Design principle. Heavy compute runs once per day, offline; the runtime is stateless and read-only. There is no server that computes anything on the request path — the "API" is just static JSON assets behind a CDN. This is the offline builder → compact committed artifact → thin static viewer contract, with the single change that the builder runs once per day instead of once-ever.
flowchart LR
subgraph COMPUTE["Always-on GPU laptop (compute host)"]
direction TB
SCHED["Task Scheduler 03:00<br/>scripts/daily"]
FETCH["fetch: ComCat delta<br/>+ regional FDSN + EMSC"]
HYG["hygiene: Mc -> homogenize<br/>-> dual-catalog decluster"]
FIT["regime-tiled ETAS fit/condition<br/>(+ gated GPU neural challenger)"]
SIM["simulate >=10k synthetic catalogs<br/>-> per-cell rate field"]
CAL["calibrate + bounds + QA gate"]
ART["ONE compact H3 artifact<br/>(few hundred KB - few MB)"]
SCHED --> FETCH --> HYG --> FIT --> SIM --> CAL --> ART
end
subgraph GIT["Public repo (GitHub)"]
RES["results/forecast-YYYY-MM-DD.json.gz<br/>results/index.json + manifests + CSEP"]
end
subgraph WEB["Static web (GitHub Pages)"]
PAGES["seismic.fasl-work.com<br/>Vite + React SPA viewer"]
end
ART -->|"scoped git add results/<br/>commit + push"| RES
RES -->|"Pages auto-publishes on push"| PAGES
PAGES -->|"fetch committed JSON<br/>(no backend)"| USER["Browser:<br/>map + charts"]
Three layers, cleanly separated:
- Compute host — Felipe's always-on GPU laptop runs the daily Python job (fetch → hygiene → fit → simulate → calibrate → compact artifact).
- Publishing — the job commits the compact artifact to the public repo (git-as-data). A push is the publish event.
- Serving — GitHub Pages auto-publishes on push; the static SPA fetches the committed JSON directly. No request-path backend exists.

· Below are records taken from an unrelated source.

-- ==== Sys2Proof/Machine/Access.lean ====
section
/-! DEFINITION. Accesses that a unit of the module makes for itself, whole: engines, the host endpoint, fabric ports and Ostler (R14, R356,
R364, R384). A unit that must wait makes no progress and tries again. -/

namespace Sys2Proof.Machine

/-- Who makes an access: requester number; the fare tag current when its descriptor was issued (R138); the key under which `Module.ran` keeps
the words for which a slow path has run for it; whether it can wait (a record that is written at an instant includes its wait); and how
it passes a slice's cache. -/
structure Asker where
  src : Nat
  tag : Nat := 0
  key : Nat := 0
  waits : Bool := true
  via : Via := .cache
  /-- the address of the request whose copies these accesses are (R344): its range gives the fare under address source -/
  whole : Option Nat := none
  deriving DecidableEq, Repr

/-- The bytes that the next packet of an access at address a carries: whole 64-byte words up to 512 bytes within a page, or the largest
naturally aligned short size; less than 4 bytes only where the access begins or ends so (R384). -/
def pieceSize (a n : Nat) : Nat :=
  if a % 64 = 0 ∧ 64 ≤ n then min (min (n / 64 * 64) 512) (4096 - a % 4096)
  else if a % 32 = 0 ∧ 32 ≤ n then 32
  else if a % 16 = 0 ∧ 16 ≤ n then 16
  else if a % 8 = 0 ∧ 8 ≤ n then 8
  else if a % 4 = 0 ∧ 4 ≤ n then 4
  else min n (4 - a % 4)

/-- The packets of an access of memory: address and bytes, in ascending order. -/
def piecesOf : Nat → Nat → Nat → List (Nat × Nat)
  | 0, _, _ => []
  | fuel + 1, a, n => if n = 0 then [] else (a, pieceSize a n) :: piecesOf fuel (a + pieceSize a n) (n - pieceSize a n)

/-- A core's access of its own scratch or slice leaves no mesh interface (R145, R246). -/
def Asker.within (q : Asker) (s : Site) : Bool :=
  match s with
  | .scratch c _ | .slice c _ => q.src == c
  | _ => false

/-- What a unit's packet for address a carries (R356, R367): an access that had to wait for its target keeps the deadline of its injection. -/
def Module.stampBy (m : Module) (q : Asker) (a : Nat) : Stamp :=
  match Tbl.get 0 m.tried q.key with
  | 0 => m.stamp q.src a q.tag
  | t + 1 => { m with datum := Tbl.set 0 m.datum (if q.src < 576 then coreDie q.src else 4) t }.stamp q.src a q.tag

/-- The packets of an access are injected at its source and begun at their target: each draws its bucket (R362), where `copies` says over how
many positions it is drawn here, passes its path with its answer (R353), and is charged to its fare (R356, R364). -/
def Module.sendPieces (m : Module) (q : Asker) (s : Site) (kind a n : Nat) (copies : Option Nat := some 1) : Module :=
  let path := if q.within s then [] else m.pathNodes (if q.src < 576 then some q.src else none) (destRouter a s)
  (piecesOf (n / 64 + 12) a n).foldl (fun (m : Module) (x, k) =>
    let st := m.stampBy q ((q.whole.getD a) + (x - a))
    let m := match copies with
      | some j => if q.within s then m else (m.draw (srcIface q.src none) st.vc (flitCharge kind k j)).noteWay path st.vc kind k
      | none => m
    match s.target with
    | some t => m.beginAlone t ⟨fareKey (m.fareOwner q.src) st.tag, st.deadline, x, k⟩
    | none => m) m

/-- A unit's access has been injected and must wait. -/
def Module.noteTried (m : Module) (q : Asker) : Module :=
  { m with tried := Tbl.upd 0 m.tried q.key fun t => if t = 0 then 1 + m.datumOf (if q.src < 576 then coreDie q.src else 4) else t }

/-- A unit must wait: where its own word needs a slow path, the unit is entered there; one that finds the queue full tries again later. -/
def Module.holdAsker (m0 : Module) (q : Asker) (s : Site) (x : Hold) : Module :=
  let m := m0.noteTried q
  match x with
  | .slow w => (m.slowFor (slowQueue s) w fun p =>
      if p.waiters.contains q.key then p else { p with waiters := p.waiters ++ [q.key] }).getD m
  | _ => m

/-- The words for which a slow path has run for a unit. -/
def Module.ranOf (m : Module) (q : Asker) : List Nat := (Tbl.get [] m.ran q.key).map Ran.word

/-- A read of a unit receives what the slow paths that it waited for delivered (R301), whatever has been written since: the bytes read and the
words delivered poisoned, of n bytes at byte key k, with those put in place. -/
def Module.ranInto (m : Module) (q : Asker) (k : Nat) (l : List Byte) (bad : List Nat) : List Byte × List Nat :=
  ((Tbl.get [] m.ran q.key).filter fun r => touchesWord k l.length r.word).foldl (fun (l, bad) r =>
    (((List.range l.length).zip l).map fun (i, b) => if (k + i) / 64 = r.word then r.data.getD ((k + i) % 64) b else b,
      bad.filter (· != r.word) ++ (if r.bad then [r.word] else []))) (l, bad)

/-- What a unit waited for is done: its slow paths are forgotten. -/
def Module.forget (m : Module) (key : Nat) : Module := { m with
    ran := Tbl.set [] m.ran key []
    tried := Tbl.set 0 m.tried key 0
    compEng := m.compEng.filter fun e => e.key != key }

/-- The module in which a unit that met a wait has done nothing yet, but for the slow paths and the companion's answers that it waits for. -/
def Module.backOff (m0 m : Module) : Module :=
  { m0 with slow := m.slow, tried := m.tried, compEng := m.compEng, compTag := m.compTag }

/-- The tokens of source interface i let a step of an engine go, which takes m0 to m (R362): nothing of a channel that it uses waits there, and
the bucket holds what it draws, or is full where that is more than BURST (DESIGN CHOICE, log entry 87). -/
def Module.tokensFor (m0 m : Module) (i : Nat) : Bool :=
  (List.range 4).all fun v =>
    let (rate, burst) := m0.srcReg i v
    let k := bucketKey i v
    let d := Tbl.get 0 m.qos.drawn k - Tbl.get 0 m0.qos.drawn k
    rate == 0 || d == 0 || ((Tbl.get [] m0.qos.held k).isEmpty && decide (Tbl.get 0 m0.qos.drawn k + min d (burst * 5120) ≤ burst * 5120))

/-- The engine of interface i waits for tokens (R378). -/
def Module.starve (m : Module) (i : Nat) : Module := { m with qos := { m.qos with starved := NSet.insert m.qos.starved i } }
/-- It waits no more. -/
def Module.fed (m : Module) (i : Nat) : Module := { m with qos := { m.qos with starved := NSet.erase m.qos.starved i } }

/-- A step of an engine that takes m0 to m, if its interface's tokens let it go; else it has done nothing yet (R362). -/
def Module.regulated (m0 : Module) (i : Nat) (m : Module) : Module := if m0.tokensFor m i then m.fed i else m0.starve i

/-- Ostler's source interface. -/
def ostlerIface : Nat := 586

/-- How an access reaches register space: a read and a write of one packet by a requester at an address. -/
structure RegPort where
  read : Module → Nat → Nat → Nat → Module × List Byte
  write : Module → Nat → Nat → List Byte → Module

/-- Register space as an access meets it whose packets are none of them aligned and of 4 bytes (R14, R41). An engine that reads a queue's READ window
gets zeros and a capture, as of any register, while a mesh packet gets the head packet's bytes (DESIGN CHOICE, log entry 115). -/
def RegPort.errors : RegPort where
  read m src a n := (m.raErr src a n false, List.replicate n 0)
  write m src a l := m.raErr src a l.length true

/-- The packets of a read of register space. -/
def RegPort.readAll (r : RegPort) (m : Module) (src a n : Nat) : Module × List Byte :=
  (piecesOf (n / 64 + 12) a n).foldl (fun (acc : Module × List Byte) (x, k) =>
    let (m, l) := r.read acc.1 src x k
    (m, acc.2 ++ l)) (m, [])

/-- The packets of a write of register space. -/
def RegPort.writeAll (r : RegPort) (m : Module) (src a : Nat) (l : List Byte) : Module :=
  (piecesOf (l.length / 64 + 12) a l.length).foldl (fun (m : Module) (x, k) => r.write m src x ((l.drop (x - a)).take k)) m

/-- An access of a unit to n bytes at offset o of the companion's window (R487): the module, and, once the companion has answered every packet of
it, the status, the bytes and the poisoned units. Its packets are entered where they are not yet; an idle nanosecond sends them. -/
def Module.compAsk (m : Module) (q : Asker) (o n : Nat) (write : Option (List Byte)) : Module × Option (Nat × List Byte × List Nat) :=
  let ps := piecesOf (n / 64 + 12) o n
  let find (x k : Nat) : Option CompReq := m.compEng.find? fun e => e.key == q.key && e.addr == x && e.size == k && e.write.isSome == write.isSome
  let new := ps.filter fun (x, k) => (find x k).isNone
  let got := ps.filterMap fun (x, k) => (find x k).bind fun e => e.ans.map fun r => (x, r)
  if got.length < ps.length then
    ({ m with
      compEng := m.compEng ++ ((List.range new.length).zip new).map (fun (i, x, k) =>
        (⟨q.key, q.src, 16383 - (m.compTag + i) % 8192, false, x, k, write.map fun (l : List Byte) => (l.drop (x - o)).take k, none⟩ : CompReq))
      compTag := m.compTag + new.length }.noteTried q, none)
  else
    (m, some (((got.map fun r => r.2.1).find? (· != St.ok)).getD St.ok, got.flatMap fun r => r.2.2.1,
      got.flatMap fun (x, _, _, bs) => (List.range bs.length).filterMap fun i => if bs.getD i false then some ((x - o) / 64 + i) else none))

/-- A write that passed its source's checks, at its site: the module, and its completion status. What the companion stores is outside the
module; a record that is written at an instant does not wait for its answer (log entry 88). -/
def Module.writeAt (m : Module) (q : Asker) (s : Site) (a : Nat) (l : List Byte) (tag : Nat → Bool) (kind : Nat := 1)
    (copies : Option Nat := some 1) (reg : RegPort := RegPort.errors) : Module × Nat :=
  match s.key with
  | none =>
    let sent (m : Module) : Module := m.sendPieces q s kind a l.length copies
    (match s with
    | .reg => (reg.writeAll (sent m) q.src a l, St.ok)
    | .companion o =>
      if m.companionStatus o l.length ≠ St.ok then (sent m, m.companionStatus o l.length)
      else
        match m.compAsk q o l.length (some l) with
        | (m, none) => if q.waits then (m, St.waits) else (sent m, St.ok)
        | (m, some (st, _, _)) => (sent m, st)
    | _ => (sent m, St.ok))
  | some k =>
    match (if q.waits then m.holds s k l.length true (m.ranOf q) q.via else none) with
    | some x => (m.holdAsker q s x, St.waits)
    | none =>
      let ran := m.ranOf q
      let m := m.sendPieces q s kind a l.length copies
      match s with
      | .slice c o =>
        if m.protects c o l.length then (m.noteBusy c o q.src, St.busyRange) else (m.writeSite s l tag ran q.via, St.ok)
      | _ => (m.writeSite s l tag ran q.via, St.ok)

/-- A request that `gate` stopped with a status: absorbed at its position (R341), or not injected for a link that is down (R337). -/
def Module.stopped (m : Module) (q : Asker) (a st : Nat) : Module :=
  let m := m.noteStop a st
  if st = St.linkDown ∧ q.src < 576 then m.bump F.NOC_LINKDOWN_CNT_COUNT q.src else m

/-- The path of an access waits (R32, R347, R474). -/
def Module.wayWaits (m : Module) (q : Asker) (a : Nat) (s : Site) : Bool :=
  q.waits && !q.within s &&
    m.pathWaits (m.pathNodes (if q.src < 576 then some q.src else none) (destRouter a s)) (m.stamp q.src a q.tag).vc

/-- A write at a local address within a page: the module, and its completion status. -/
def Module.write (m : Module) (q : Asker) (a : Nat) (l : List Byte) (tag : Nat → Bool := fun _ => false)
    (reg : RegPort := RegPort.errors) : Module × Nat :=
  match m.gate q.src a l.length Right.write with
  | .error e => (m.stopped q a e, e)
  | .ok s => if m.wayWaits q a s then (m, St.waits) else m.writeAt q s a l tag 1 (some 1) reg

/-- The status that a write of n bytes of memory within a page would complete with, without the write; a refusal counts as the write's would. -/
def Module.writeProbe (m : Module) (q : Asker) (a n : Nat) : Module × Nat :=
  match m.gate q.src a n Right.write with
  | .error e => (m.stopped q a e, e)
  | .ok s =>
    if m.wayWaits q a s then (m, St.waits)
    else
    match s.key with
    | none => (m, St.ok)
    | some k =>
      match (if q.waits then m.holds s k n true (m.ranOf q) q.via else none) with
      | some x => (m.holdAsker q s x, St.waits)
      | none =>
        match s with
        | .slice c o => if m.protects c o n then (m.noteBusy c o q.src, St.busyRange) else (m, St.ok)
        | _ => (m, St.ok)

/-- A read at a local address within a page: status, bytes, and the words delivered poisoned (R330). -/
def Module.read (m : Module) (q : Asker) (a n : Nat) (reg : RegPort := RegPort.errors) : Module × Nat × List Byte × List Nat :=
  match m.gate q.src a n Right.read with
  | .error e => (m.stopped q a e, e, [], [])
  | .ok s =>
    if m.wayWaits q a s then (m, St.waits, [], [])
    else
    match s.key with
    | none =>
      let sent (m : Module) : Module := m.sendPieces q s 0 a n
      (match s with
      | .reg => let (m', l) := reg.readAll (sent m) q.src a n; (m', St.ok, l, [])
      | .companion o =>
        if m.companionStatus o n ≠ St.ok then (sent m, m.companionStatus o n, [], [])
        else if !q.waits then let (m', l) := (sent m).freshBytes n; (m', St.ok, l, [])
        else
          match m.compAsk q o n none with
          | (m, none) => (m, St.waits, [], [])
          | (m, some (st, l, bad)) => (sent m, st, l, bad)
      | _ => (sent m, St.ok, [], []))
    | some k =>
      match (if q.waits then m.holds s k n false (m.ranOf q) q.via else none) with
      | some x => (m.holdAsker q s x, St.waits, [], [])
      | none =>
        let ran := m.ranOf q
        let (m', l, bad) := (m.sendPieces q s 0 a n).readSite s k n ran q.via
        let (l, bad) := m.ranInto q k l bad
        (m', readStatus bad, l, bad)

/-- A read in pieces that do not cross a 4 KiB page: the status is the first that is neither OK nor POISONED, else POISONED
where a word was; the poison tags are by local address ÷ 64. -/
def Module.readSpanBy (m : Module) (q : Asker) (reg : RegPort) : Nat → Nat → Nat → Module × Nat × List Byte × List Nat
  | 0, _, _ => (m, St.ok, [], [])
  | fuel + 1, a, n =>
    if n = 0 then (m, St.ok, [], [])
    else
      let k := min n (4096 - a % 4096)
      let (m1, st, l, bad) := m.read q a k reg
      if st ≠ St.ok ∧ st ≠ St.poisoned then (m1, st, [], [])
      else
        let base := ((m.keyOf a).getD 0) / 64
        let badHere := bad.map fun w => (a / 64 + (w - base))
        let (m2, st2, l2, bad2) := m1.readSpanBy q reg fuel (a + k) (n - k)
        if st2 ≠ St.ok ∧ st2 ≠ St.poisoned then (m2, st2, [], [])
        else (m2, if st = St.poisoned ∨ st2 = St.poisoned then St.poisoned else St.ok, l ++ l2, badHere ++ bad2)

/-- A write in pieces that do not cross a 4 KiB page; the status is the first that is not OK, and pieces before it stay written. The
tag is by local address ÷ 64. -/
def Module.writeSpanBy (m : Module) (q : Asker) (tag : Nat → Bool) (reg : RegPort) : Nat → Nat → List Byte → Module × Nat
  | 0, _, _ => (m, St.ok)
  | fuel + 1, a, l =>
    if l.isEmpty then (m, St.ok)
    else
      let k := min l.length (4096 - a % 4096)
      let base := ((m.keyOf a).getD 0) / 64
      let (m1, st) := m.write q a (l.take k) (fun w => tag (a / 64 + (w - base))) reg
      if st ≠ St.ok then (m1, st) else m1.writeSpanBy q tag reg fuel (a + k) (l.drop k)

/-- A read in pieces, of memory: register space answers as to a packet that is not one register's. -/
def Module.readSpan (m : Module) (q : Asker) (fuel a n : Nat) : Module × Nat × List Byte × List Nat := m.readSpanBy q RegPort.errors fuel a n
/-- A write in pieces, of memory. -/
def Module.writeSpan (m : Module) (q : Asker) (tag : Nat → Bool) (fuel a : Nat) (l : List Byte) : Module × Nat :=
  m.writeSpanBy q tag RegPort.errors fuel a l

/-- Ostler's accesses: rows that end a command wait for them. -/
def askOstler : Asker := { src := reqOstler, key := reqOstler }

/-- Ostler's accesses of records that are written at an instant: the record includes its wait (DESIGN CHOICE, log entry 88). -/
def askNow : Asker := { src := reqOstler, key := reqOstler, waits := false }

end Sys2Proof.Machine
end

CAOS_SEISMIC computes one global conditional-rate field. A country is not a separate model — it is a view into that single global field. This is a deliberate decision: a region-only model is the opposite of the product's purpose, which is to forecast globally and compare behaviour across tectonic settings.
-
One global field, fit on a fine grid. The conditional rate
$\lambda$ is computed per cell on a fine grid (~0.1°, fine enough for the CSEP S-test to run) for horizons {1 d, 2 d, 7 d}, then rendered at region granularity in the viewer. - Country views are slices. A per-country map (and the no-map summary) is a windowed read of the global field, joined with that country's context layers (faults, stations). The same artifact serves every view.
- Inference spans high- and low-seismicity countries on purpose. High-seismicity (Chile, Japan, Indonesia, Mexico, Türkiye, California, New Zealand) and low-seismicity (United Kingdom, Germany, Australia, Brazil) are all in the inference footprint, so that bias toward high-seismicity zones can be measured — an explicit evaluation goal, not an afterthought.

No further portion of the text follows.